> [Directions for this task]
Quote every line from the top of the listing down to and including the line that contains "rw [← decodeL1_sectionWord, sectionWord_fieldsOf".

=== Begin Enclosure ===

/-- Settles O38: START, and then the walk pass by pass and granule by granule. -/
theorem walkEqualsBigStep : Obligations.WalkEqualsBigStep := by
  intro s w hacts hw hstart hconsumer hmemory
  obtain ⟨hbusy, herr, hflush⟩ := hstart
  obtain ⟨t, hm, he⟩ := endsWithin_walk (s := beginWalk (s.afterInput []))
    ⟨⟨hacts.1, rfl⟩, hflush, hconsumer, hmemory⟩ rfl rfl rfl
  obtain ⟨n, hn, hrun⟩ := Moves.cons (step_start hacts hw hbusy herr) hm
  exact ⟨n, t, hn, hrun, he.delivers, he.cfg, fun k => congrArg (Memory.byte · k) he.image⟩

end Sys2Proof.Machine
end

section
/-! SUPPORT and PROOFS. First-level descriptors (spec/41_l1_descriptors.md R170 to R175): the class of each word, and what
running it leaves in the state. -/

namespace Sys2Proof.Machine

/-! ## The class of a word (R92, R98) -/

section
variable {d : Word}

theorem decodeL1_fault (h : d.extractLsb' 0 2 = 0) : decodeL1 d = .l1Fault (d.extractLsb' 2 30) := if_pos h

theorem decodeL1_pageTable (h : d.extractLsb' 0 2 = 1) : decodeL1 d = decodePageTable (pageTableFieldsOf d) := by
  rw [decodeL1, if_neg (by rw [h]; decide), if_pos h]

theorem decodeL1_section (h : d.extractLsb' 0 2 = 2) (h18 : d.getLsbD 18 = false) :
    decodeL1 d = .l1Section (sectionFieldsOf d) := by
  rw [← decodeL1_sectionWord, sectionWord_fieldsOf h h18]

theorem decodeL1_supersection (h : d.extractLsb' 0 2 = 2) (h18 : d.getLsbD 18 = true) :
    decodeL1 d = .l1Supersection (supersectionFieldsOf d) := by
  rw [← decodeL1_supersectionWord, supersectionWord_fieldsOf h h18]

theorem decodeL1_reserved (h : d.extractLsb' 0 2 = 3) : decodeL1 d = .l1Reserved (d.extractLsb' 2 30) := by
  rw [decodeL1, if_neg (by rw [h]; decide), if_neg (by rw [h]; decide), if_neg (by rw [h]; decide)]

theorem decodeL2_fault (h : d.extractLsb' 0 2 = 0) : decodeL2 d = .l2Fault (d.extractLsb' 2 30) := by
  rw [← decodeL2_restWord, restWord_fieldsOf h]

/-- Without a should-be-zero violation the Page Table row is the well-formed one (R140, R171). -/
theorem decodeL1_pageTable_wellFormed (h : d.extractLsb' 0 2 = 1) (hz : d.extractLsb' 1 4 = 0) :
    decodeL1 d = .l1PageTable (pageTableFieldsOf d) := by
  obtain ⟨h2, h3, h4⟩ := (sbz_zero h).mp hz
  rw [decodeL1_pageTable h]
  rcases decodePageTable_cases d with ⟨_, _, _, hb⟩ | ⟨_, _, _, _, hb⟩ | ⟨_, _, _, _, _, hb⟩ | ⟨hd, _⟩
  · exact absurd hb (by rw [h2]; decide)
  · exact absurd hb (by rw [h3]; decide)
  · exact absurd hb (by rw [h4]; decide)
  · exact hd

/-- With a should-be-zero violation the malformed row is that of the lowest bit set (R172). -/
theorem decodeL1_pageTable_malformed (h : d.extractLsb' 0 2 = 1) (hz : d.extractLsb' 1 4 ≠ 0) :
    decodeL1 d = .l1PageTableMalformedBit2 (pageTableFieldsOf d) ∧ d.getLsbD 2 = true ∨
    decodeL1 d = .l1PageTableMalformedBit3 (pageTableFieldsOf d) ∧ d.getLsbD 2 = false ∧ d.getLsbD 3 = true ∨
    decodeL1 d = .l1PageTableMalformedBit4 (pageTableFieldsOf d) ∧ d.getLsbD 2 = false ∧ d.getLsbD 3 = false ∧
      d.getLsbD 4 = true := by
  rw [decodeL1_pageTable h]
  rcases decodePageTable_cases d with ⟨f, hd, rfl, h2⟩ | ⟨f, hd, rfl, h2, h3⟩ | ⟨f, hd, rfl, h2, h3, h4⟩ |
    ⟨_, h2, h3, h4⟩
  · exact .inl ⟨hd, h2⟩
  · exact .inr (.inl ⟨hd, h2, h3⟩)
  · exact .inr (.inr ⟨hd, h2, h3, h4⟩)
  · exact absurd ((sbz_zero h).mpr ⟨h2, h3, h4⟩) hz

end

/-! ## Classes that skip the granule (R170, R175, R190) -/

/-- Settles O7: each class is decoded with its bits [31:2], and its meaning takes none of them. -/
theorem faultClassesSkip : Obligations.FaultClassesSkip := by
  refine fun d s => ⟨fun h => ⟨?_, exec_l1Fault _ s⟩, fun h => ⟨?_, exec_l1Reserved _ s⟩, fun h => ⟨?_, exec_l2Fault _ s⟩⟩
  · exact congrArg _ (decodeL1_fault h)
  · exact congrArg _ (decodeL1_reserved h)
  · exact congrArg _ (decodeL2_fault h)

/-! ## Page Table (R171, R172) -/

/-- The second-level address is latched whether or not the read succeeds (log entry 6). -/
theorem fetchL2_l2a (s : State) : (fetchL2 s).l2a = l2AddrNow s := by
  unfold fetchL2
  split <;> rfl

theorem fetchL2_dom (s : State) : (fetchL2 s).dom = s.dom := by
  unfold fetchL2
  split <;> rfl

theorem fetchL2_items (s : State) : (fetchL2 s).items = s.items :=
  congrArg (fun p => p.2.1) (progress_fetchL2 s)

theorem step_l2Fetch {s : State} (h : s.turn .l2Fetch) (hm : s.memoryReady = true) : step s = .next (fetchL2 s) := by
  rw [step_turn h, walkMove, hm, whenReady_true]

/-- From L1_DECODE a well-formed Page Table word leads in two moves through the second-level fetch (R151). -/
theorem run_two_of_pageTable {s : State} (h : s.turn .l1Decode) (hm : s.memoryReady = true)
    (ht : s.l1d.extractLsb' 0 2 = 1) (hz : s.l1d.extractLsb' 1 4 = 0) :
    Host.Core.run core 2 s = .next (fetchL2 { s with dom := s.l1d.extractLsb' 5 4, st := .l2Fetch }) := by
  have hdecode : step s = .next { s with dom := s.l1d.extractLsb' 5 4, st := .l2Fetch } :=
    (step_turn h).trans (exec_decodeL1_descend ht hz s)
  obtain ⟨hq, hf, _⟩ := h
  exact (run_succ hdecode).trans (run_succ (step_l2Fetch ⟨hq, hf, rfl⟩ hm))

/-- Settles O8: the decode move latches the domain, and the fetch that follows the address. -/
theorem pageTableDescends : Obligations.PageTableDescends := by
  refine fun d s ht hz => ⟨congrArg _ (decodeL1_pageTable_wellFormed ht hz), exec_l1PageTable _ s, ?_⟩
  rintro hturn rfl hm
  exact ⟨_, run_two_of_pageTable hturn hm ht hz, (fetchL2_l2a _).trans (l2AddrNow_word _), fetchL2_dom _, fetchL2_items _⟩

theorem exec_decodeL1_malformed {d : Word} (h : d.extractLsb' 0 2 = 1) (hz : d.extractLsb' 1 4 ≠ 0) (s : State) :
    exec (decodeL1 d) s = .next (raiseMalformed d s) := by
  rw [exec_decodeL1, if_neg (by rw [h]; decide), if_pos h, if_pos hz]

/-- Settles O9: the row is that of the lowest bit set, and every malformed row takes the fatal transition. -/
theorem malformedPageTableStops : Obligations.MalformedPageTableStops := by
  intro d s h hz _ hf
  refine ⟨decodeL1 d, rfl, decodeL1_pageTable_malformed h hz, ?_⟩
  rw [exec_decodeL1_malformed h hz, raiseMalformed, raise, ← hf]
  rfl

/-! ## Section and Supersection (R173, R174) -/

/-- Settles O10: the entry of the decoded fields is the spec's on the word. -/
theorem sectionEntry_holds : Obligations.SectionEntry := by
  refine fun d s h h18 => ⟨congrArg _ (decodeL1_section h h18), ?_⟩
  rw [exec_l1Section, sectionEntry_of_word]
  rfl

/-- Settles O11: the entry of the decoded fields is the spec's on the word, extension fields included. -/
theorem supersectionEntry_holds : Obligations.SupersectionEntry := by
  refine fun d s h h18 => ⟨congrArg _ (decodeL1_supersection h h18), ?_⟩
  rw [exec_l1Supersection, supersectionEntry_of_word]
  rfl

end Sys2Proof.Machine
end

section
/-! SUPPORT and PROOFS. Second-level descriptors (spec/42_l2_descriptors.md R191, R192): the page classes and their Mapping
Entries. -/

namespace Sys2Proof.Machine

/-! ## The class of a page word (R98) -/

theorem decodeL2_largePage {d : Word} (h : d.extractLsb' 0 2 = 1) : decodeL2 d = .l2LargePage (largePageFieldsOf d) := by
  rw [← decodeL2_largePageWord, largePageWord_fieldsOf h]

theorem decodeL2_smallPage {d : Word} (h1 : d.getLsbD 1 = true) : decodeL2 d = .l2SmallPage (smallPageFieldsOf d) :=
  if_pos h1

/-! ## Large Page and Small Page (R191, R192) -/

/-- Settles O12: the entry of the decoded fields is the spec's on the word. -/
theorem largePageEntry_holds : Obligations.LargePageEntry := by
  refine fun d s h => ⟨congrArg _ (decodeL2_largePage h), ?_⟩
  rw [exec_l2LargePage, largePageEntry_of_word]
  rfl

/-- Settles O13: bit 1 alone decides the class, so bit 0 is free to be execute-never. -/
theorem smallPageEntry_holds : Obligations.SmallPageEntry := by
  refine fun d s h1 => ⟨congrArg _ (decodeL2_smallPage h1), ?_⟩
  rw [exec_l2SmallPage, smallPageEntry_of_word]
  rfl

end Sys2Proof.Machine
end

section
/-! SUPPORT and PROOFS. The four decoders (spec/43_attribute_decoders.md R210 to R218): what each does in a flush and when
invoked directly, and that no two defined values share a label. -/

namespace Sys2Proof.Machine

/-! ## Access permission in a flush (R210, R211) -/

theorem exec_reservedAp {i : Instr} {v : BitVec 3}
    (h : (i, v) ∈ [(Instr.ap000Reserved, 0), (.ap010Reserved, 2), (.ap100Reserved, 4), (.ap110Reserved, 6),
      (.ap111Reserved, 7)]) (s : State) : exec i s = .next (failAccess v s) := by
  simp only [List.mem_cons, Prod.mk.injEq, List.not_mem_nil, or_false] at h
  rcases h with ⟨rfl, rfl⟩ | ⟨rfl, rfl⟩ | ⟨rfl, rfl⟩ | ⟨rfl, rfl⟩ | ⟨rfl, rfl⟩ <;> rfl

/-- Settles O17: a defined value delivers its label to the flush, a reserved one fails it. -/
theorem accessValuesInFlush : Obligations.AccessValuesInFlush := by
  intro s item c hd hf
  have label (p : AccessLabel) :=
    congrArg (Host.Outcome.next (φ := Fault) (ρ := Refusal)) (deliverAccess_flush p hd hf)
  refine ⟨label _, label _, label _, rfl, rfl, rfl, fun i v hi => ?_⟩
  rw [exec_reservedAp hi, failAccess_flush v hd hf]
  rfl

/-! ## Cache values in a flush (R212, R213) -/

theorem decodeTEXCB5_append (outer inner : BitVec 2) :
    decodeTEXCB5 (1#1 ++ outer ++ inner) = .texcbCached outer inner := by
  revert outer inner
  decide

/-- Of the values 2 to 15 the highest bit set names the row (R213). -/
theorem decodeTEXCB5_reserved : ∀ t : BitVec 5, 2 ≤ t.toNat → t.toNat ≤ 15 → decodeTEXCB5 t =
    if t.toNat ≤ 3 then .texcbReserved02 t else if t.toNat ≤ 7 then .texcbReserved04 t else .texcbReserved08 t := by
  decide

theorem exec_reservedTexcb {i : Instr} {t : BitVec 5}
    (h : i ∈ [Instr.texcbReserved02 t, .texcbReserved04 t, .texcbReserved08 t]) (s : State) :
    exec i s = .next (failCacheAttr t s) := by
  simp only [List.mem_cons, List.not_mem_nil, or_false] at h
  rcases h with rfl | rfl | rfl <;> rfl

=== End Enclosure ===

> [Exercise output]
/-- Settles O38: START, and then the walk pass by pass and granule by granule. -/
theorem walkEqualsBigStep : Obligations.WalkEqualsBigStep := by
  intro s w hacts hw hstart hconsumer hmemory
  obtain ⟨hbusy, herr, hflush⟩ := hstart
  obtain ⟨t, hm, he⟩ := endsWithin_walk (s := beginWalk (s.afterInput []))
    ⟨⟨hacts.1, rfl⟩, hflush, hconsumer, hmemory⟩ rfl rfl rfl
  obtain ⟨n, hn, hrun⟩ := Moves.cons (step_start hacts hw hbusy herr) hm
  exact ⟨n, t, hn, hrun, he.delivers, he.cfg, fun k => congrArg (Memory.byte · k) he.image⟩

end Sys2Proof.Machine
end

section
/-! SUPPORT and PROOFS. First-level descriptors (spec/41_l1_descriptors.md R170 to R175): the class of each word, and what
running it leaves in the state. -/

namespace Sys2Proof.Machine

/-! ## The class of a word (R92, R98) -/

section
variable {d : Word}

theorem decodeL1_fault (h : d.extractLsb' 0 2 = 0) : decodeL1 d = .l1Fault (d.extractLsb' 2 30) := if_pos h

theorem decodeL1_pageTable (h : d.extractLsb' 0 2 = 1) : decodeL1 d = decodePageTable (pageTableFieldsOf d) := by
  rw [decodeL1, if_neg (by rw [h]; decide), if_pos h]

theorem decodeL1_section (h : d.extractLsb' 0 2 = 2) (h18 : d.getLsbD 18 = false) :
    decodeL1 d = .l1Section (sectionFieldsOf d) := by
  rw [← decodeL1_sectionWord, sectionWord_fieldsOf h h18]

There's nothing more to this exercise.